Task description: Word for word, retype the first line of the records and every following line through the one containing "LOCK_THRESHOLD and is".

Dataset records:
+++++

/-- A two-step Sync waits for its Follow_Up (R423). A completed measurement gives its offset to the servo: a locked one with
fewer than three bad offsets in a row tracks it, one that is not locked steps the clock by an offset above STEP_LIMIT and
LOCK_THRESHOLD and is ACQUIRING (R429, R430). No Sync or the link's loss puts a locked servo into HOLDOVER on the frequency
estimate (R429, R431), and a grandmaster's HOLDOVER of 3,600 s ends in GM_FREE (R429). A PPS edge of the selected polarity sets
the clock to the second that waits for it and completes the one command that waits, or gives its offset to the servo of a
grandmaster in GM_PPS (R432, R433). Log entries 25 and 83 say what of it is the model's choice. -/
def Obligations.ServoEventsComplete : Prop :=
  (∀ dt (p : Fin 4) (q : W16) origin corr s, Quiet s → syncUsed s p = true →
    exec (.sync dt p q true origin corr) s =
      .next { elapse dt s with time := { s.time with
        twoStep := some (q.toNat, (ptpTotalNs (elapse dt s) : Int) - ingressLatency s p, corr) } }) ∧
  (∀ dt (p : Fin 4) (q : W16) (origin : Nat) corr s, Quiet s → syncUsed s p = true → s.time.servo = .locked → s.time.badRun < 3 →
    let t2 : Int := (ptpTotalNs (elapse dt s) : Int) - ingressLatency s p
    ∃ t, exec (.sync dt p q false origin corr) s = .next t ∧
      Tracked (offsetOf s p origin t2 corr)
        { elapse dt s with time := { s.time with lastSync := (origin + corr, t2), twoStep := none } } t) ∧
  (∀ dt (p : Fin 4) (q : W16) origin corr t2 c s, Quiet s → syncUsed s p = true → s.time.servo = .locked → s.time.badRun < 3 →
    s.time.twoStep = some (q.toNat, t2, c) →
    ∃ t, exec (.followUp dt p q origin corr) s = .next t ∧
      Tracked (offsetOf s p origin t2 (c + corr))
        { elapse dt s with time := { s.time with lastSync := (origin + (c + corr), t2), twoStep := none } } t) ∧
  (∀ dt (p : Fin 4) (q : W16) (origin : Nat) corr s, Quiet s → syncUsed s p = true → s.time.servo ≠ .locked →
    let off := offsetOf s p (origin : Nat) ((ptpTotalNs (elapse dt s) : Int) - ingressLatency s p) corr
    stepLimit s < off.natAbs → lockThreshold s < off.natAbs →
    ∃ t, exec (.sync dt p q false origin corr) s = .next t ∧ t.time.servo = .acquiring ∧ t.time.offset = off ∧
      t.time.steps = s.time.steps + 1 ∧ t.time.lockRun = 0 ∧
      t.clock = { (elapse dt s).clock with ptp := (((elapse dt s).clock.ptp : Int) - off * nsUnit).toNat } ∧ t.out = s.out ∧
      t.hif = s.hif ∧ t.vax = s.vax) ∧
  (∀ dt k s, Quiet s → timeRuns s = true → s.time.servo = .locked → k = .noSync ∨ k = .linkDown →
    ∃ t, exec (.syncTimeout dt k) s = .next t ∧ t.time.servo = .holdover ∧ t.time.heldFromPps = false ∧
      t.time.heldSince = (elapse dt s).clock.real ∧ t.time.lockedUs = none ∧ t.clock = { (elapse dt s).clock with increment := s.time.freqEst } ∧
      t.time.master = s.time.master ∧ t.out = s.out ∧ t.hif = s.hif) ∧
  (∀ dt s, Quiet s → timeRuns s = true → s.time.servo = .holdover → ptpRole s = 2 → s.time.isMaster = true →
    s.time.heldSince + 3600000000 ≤ (elapse dt s).clock.real →
    ∃ t, exec (.holdoverTimeout dt) s = .next t ∧ t.time.servo = .gmFree ∧ t.time.freeFromHold = true ∧
      t.clock = (elapse dt s).clock ∧ t.out = s.out ∧ t.hif = s.hif) ∧
  (∀ dt rising sec s, Quiet s → timeRuns s = true → rising ≠ bit (ptpConfig s) 2 → s.time.atPps = some sec →
    ∃ t, exec (.ppsEdge dt rising) s = .next t ∧ ptpTotalNs t = sec * 1000000000 ∧ t.time.atPps = none ∧
      t.time.steps = s.time.steps + 1 ∧ t.time.fromRtc = false ∧ t.clock.mono = (elapse dt s).clock.mono ∧ t.vax = s.vax ∧
      (∀ tag e, s.hif.tags = [(tag, .executing e)] → e.wait = .pps → ∃ h, tagOf t tag = some (.held h) ∧ h.status = stOK)) ∧
  (∀ dt rising s, Quiet s → timeRuns s = true → rising ≠ bit (ptpConfig s) 2 → s.time.atPps = none → ptpRole s = 2 →
    ppsEnable s = true → s.time.isMaster = true → s.time.servo = .gmPps → s.time.badRun < 3 →
    ∃ t, exec (.ppsEdge dt rising) s = .next t ∧
      Tracked (ppsOffset (elapse dt s))
        { elapse dt s with time := { s.time with ppsUs := some (elapse dt s).clock.real } } t)

/-- An Announce that a slave-only clock without a master takes on its port selects the sender and brings its UTC offset and leap
(R423, R434). Delay requests go out with their send times, and their answers give the delays: half the round trip less what the
answer carries (R423). A received Pdelay_Req is answered, and a master sends Announce and Sync on every port with PTP_ENABLE
(R423). The result of a reference window is INCREMENT within its range in FREE_RUN (R425, R429), and a pending leap second
changes the UTC offset at its boundary (R434). Log entry 26 says what of it is the model's choice. -/
def Obligations.OrdinaryClockEventsComplete : Prop :=
  (∀ dt (p : Fin 4) (a : AnnounceMsg) s, Quiet s → timeRuns s = true → ptpRole s = 1 → p.val = ptpPort s →
    ptpEnable s p = true → a.domain.toNat = bits (ptpConfig s) 31 24 → s.time.master = none → a.utcValid = true →
    ∃ t m, exec (.announce dt p a) s = .next t ∧ t.time.master = some m ∧ m.identity = a.identity.toNat ∧
      m.priority1 = a.priority1.toNat ∧ m.steps = a.steps.toNat ∧ m.port = p ∧ t.time.isMaster = false ∧
      t.time.utcOffset = a.utcOffset.toInt ∧ t.time.leap = (if a.leap61 then 1 else if a.leap59 then 2 else 0) ∧
      t.time.utcValid = true ∧ t.time.servo = s.time.servo ∧ t.clock = (elapse dt s).clock ∧ t.out = s.out ∧ t.hif = s.hif) ∧
  (∀ dt (p : Fin 4) (q : W16) s, Quiet s → timeRuns s = true → peerToPeer s = true → ptpEnable s p = true →
    exec (.pdelayReq dt p q) s =
      .next { elapse dt s with out := s.out ++ [.ptp p 3 q.toNat (ptpTotalNs (elapse dt s))] }) ∧
  (∀ dt s, Quiet s → timeRuns s = true → peerToPeer s = true →
    ∃ v, exec (.pdelayReqSend dt) s =
        .next { elapse dt s with
          time := { s.time with pdelayReq := v, seqOut := s.time.seqOut + 1 },
          out := s.out ++ ((List.range 4).filter (ptpEnable s)).map fun p =>
            .ptp p 2 s.time.seqOut.toNat (ptpTotalNs (elapse dt s) + egressLatency s p) } ∧
      ∀ p : Fin 4, v[p] = if ptpEnable s p then
        some (s.time.seqOut.toNat, (ptpTotalNs (elapse dt s) + egressLatency s p : Int)) else s.time.pdelayReq[p]) ∧
  (∀ dt (p : Fin 4) (q : W16) corr t1 s, Quiet s → timeRuns s = true → peerToPeer s = true → ptpEnable s p = true →
    s.time.pdelayReq[p] = some (q.toNat, t1) →
    ∃ d, exec (.pdelayResp dt p q corr) s =
        .next { elapse dt s with time := { s.time with
          pdelayReq := s.time.pdelayReq.set p none, linkDelay := s.time.linkDelay.set p d,
          pathDelay := if p.val = ptpPort s then d else s.time.pathDelay } } ∧
      d = min (((ptpTotalNs (elapse dt s) : Int) - ingressLatency s p - t1 - corr) / 2).toNat 0xFFFFFFFF) ∧
  (∀ dt s, Quiet s → timeRuns s = true → ptpRole s ≠ 0 → peerToPeer s = false → s.time.master.isSome = true →
    exec (.delayReqSend dt) s =
      .next { elapse dt s with
        time := { s.time with
          delayReq := some (s.time.seqOut.toNat, (ptpTotalNs (elapse dt s) + egressLatency s (ptpPort s) : Nat)),
          seqOut := s.time.seqOut + 1 },
        out := s.out ++
          [.ptp (ptpPort s) 1 s.time.seqOut.toNat (ptpTotalNs (elapse dt s) + egressLatency s (ptpPort s))] }) ∧
  (∀ dt (p : Fin 4) (q : W16) t4 corr t3 s, Quiet s → syncUsed s p = true → peerToPeer s = false →
    s.time.delayReq = some (q.toNat, t3) →
    exec (.delayResp dt p q t4 corr) s =
      .next { elapse dt s with time := { s.time with
        delayReq := none,
        pathDelay := min
          ((((s.time.lastSync.2 - s.time.lastSync.1) + ((t4 : Int) - t3 - corr)) / 2).toNat) 0xFFFFFFFF } }) ∧
  (∀ dt ann s, Quiet s → timeRuns s = true → ptpRole s = 2 → s.time.isMaster = true →
    exec (.syncAnnounceSend dt ann) s =
      .next { elapse dt s with
        time := { s.time with seqOut := s.time.seqOut + 1 },
        out := s.out ++ ((List.range 4).filter (ptpEnable s)).map fun p =>
          if ann then .ptp p 0xB s.time.seqOut.toNat (clockClass s)
          else .ptp p 0 s.time.seqOut.toNat (ptpTotalNs (elapse dt s) + egressLatency s p) }) ∧
  (∀ dt r s, Quiet s → timeRuns s = true → s.rtc.hasLearned = true → s.time.servo = .freeRun →
    exec (.rtcReferenceWindow dt r) s =
      .next { elapse dt s with clock := { (elapse dt s).clock with
        increment := max 0x03FEF9DB23 (min r 0x04010624DD) } }) ∧
  (∀ dt s, Quiet s → timeRuns s = true → s.time.leap = 1 →
    s.time.leapAt + 1 ≤ ((ptpSec (elapse dt s) : Int) - s.time.utcOffset).toNat →
    exec (.leapSecond dt) s =
      .next { elapse dt s with time := { s.time with utcOffset := s.time.utcOffset + 1, leap := 0, leapAt := 0 } }) ∧
  (∀ dt s, Quiet s → timeRuns s = true → s.time.leap = 2 →
    s.time.leapAt ≤ ((ptpSec (elapse dt s) : Int) - s.time.utcOffset).toNat + 1 →
    ∃ t, exec (.leapSecond dt) s = .next t ∧
      t.time = { s.time with utcOffset := s.time.utcOffset - 1, leap := 0, leapAt := 0 } ∧ t.clock = (elapse dt s).clock ∧
      t.bill = s.bill ∧ t.mth = s.mth)

/-- A trigger output goes active when the clock reaches its next instant, which then moves on by its period, and inactive when the end
of its pulse, WIDTH_NS after that instant, is reached (R435; a pulse still active keeps the later end, the model's choice, log 124). A
selected edge enters the ring of 64 with its time, and is only counted when the ring is full (R438). The page then takes the newest
four records of each input and its sequence goes on (R439); the ring is emptied, the model's choice (log 125). -/
def Obligations.TriggersAndCapturesComplete : Prop :=
  (∀ dt (k : Fin 8) s, Quiet s → triggersRun s = true → (s.time.triggers[k]).on = true → (s.time.triggers[k]).period ≠ 0 →
    ((s.time.triggers[k]).count = 0 ∨ (s.time.triggers[k]).made < (s.time.triggers[k]).count) →
    (s.time.triggers[k]).next ≤ ptpTotalNs (elapse dt s) →
    exec (.triggerPulseStart dt k) s =
      .next { elapse dt s with time := { s.time with
        triggers := s.time.triggers.set k { s.time.triggers[k] with
          level := true,
          endAt :=
            if (s.time.triggers[k]).level then
              max (s.time.triggers[k]).endAt ((s.time.triggers[k]).next + (s.time.triggers[k]).width)
            else (s.time.triggers[k]).next + (s.time.triggers[k]).width,
          next := (s.time.triggers[k]).next + (s.time.triggers[k]).period,
          made := if (s.time.triggers[k]).count = 0 then 0 else (s.time.triggers[k]).made + 1 } } }) ∧
  (∀ dt (k : Fin 8) s, Quiet s → triggersRun s = true → (s.time.triggers[k]).on = true → (s.time.triggers[k]).period = 0 →
    (s.time.triggers[k]).made = 0 → (s.time.triggers[k]).level = false → (s.time.triggers[k]).next ≤ ptpTotalNs (elapse dt s) →
    exec (.triggerPulseStart dt k) s =
      .next { elapse dt s with time := { s.time with
        triggers := s.time.triggers.set k { s.time.triggers[k] with
          level := true, endAt := (s.time.triggers[k]).next + (s.time.triggers[k]).width, made := 1 } } }) ∧
  (∀ dt (k : Fin 8) s, Quiet s → (s.time.triggers[k]).level = true →
    (s.time.triggers[k]).endAt ≤ ptpTotalNs (elapse dt s) →
    exec (.triggerPulseEnd dt k) s =
      .next { elapse dt s with time := { s.time with
        triggers := s.time.triggers.set k { s.time.triggers[k] with level := false } } }) ∧
  (∀ dt (n : Fin 4) rising s, Quiet s → triggersRun s = true →
    (if rising then bit (getP s (0x0D1D + n)) 0 else bit (getP s (0x0D1D + n)) 1) = true →
    exec (.captureEdge dt n rising) s =
      .next { elapse dt s with time := { s.time with
        captures := s.time.captures.set n
          (if 64 ≤ (s.time.captures[n]).ring.length then
            { s.time.captures[n] with overrun := (s.time.captures[n]).overrun + 1 }
          else
            { s.time.captures[n] with
              count := (s.time.captures[n]).count + 1,
              ring := ⟨(s.time.captures[n]).count + 1, rising, ⟨ptpSec (elapse dt s), ptpNs (elapse dt s)⟩⟩ ::
                (s.time.captures[n]).ring }) } }) ∧
  (∀ dt s, Quiet s → triggersRun s = true → (∃ n : Fin 4, (s.time.captures[n]).ring ≠ []) →
    ∃ t, exec (.capturePagePublish dt) s = .next t ∧ t.time.pageSeq = s.time.pageSeq + 1 ∧
      t.time.page.now = capturePage t (s.time.pageSeq + 1).toNat ∧
      (∀ n : Fin 4, t.time.captures[n] =
        { s.time.captures[n] with
          ring := [], newest := ((s.time.captures[n]).ring ++ (s.time.captures[n]).newest).take 4 }) ∧
      t = { elapse dt s with time := { s.time with
        captures := t.time.captures, page := t.time.page, pageSeq := t.time.pageSeq } })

+++++

Exercise response:
/-- A two-step Sync waits for its Follow_Up (R423). A completed measurement gives its offset to the servo: a locked one with
fewer than three bad offsets in a row tracks it, one that is not locked steps the clock by an offset above STEP_LIMIT and
LOCK_THRESHOLD and is ACQUIRING (R429, R430). No Sync or the link's loss puts a locked servo into HOLDOVER on the frequency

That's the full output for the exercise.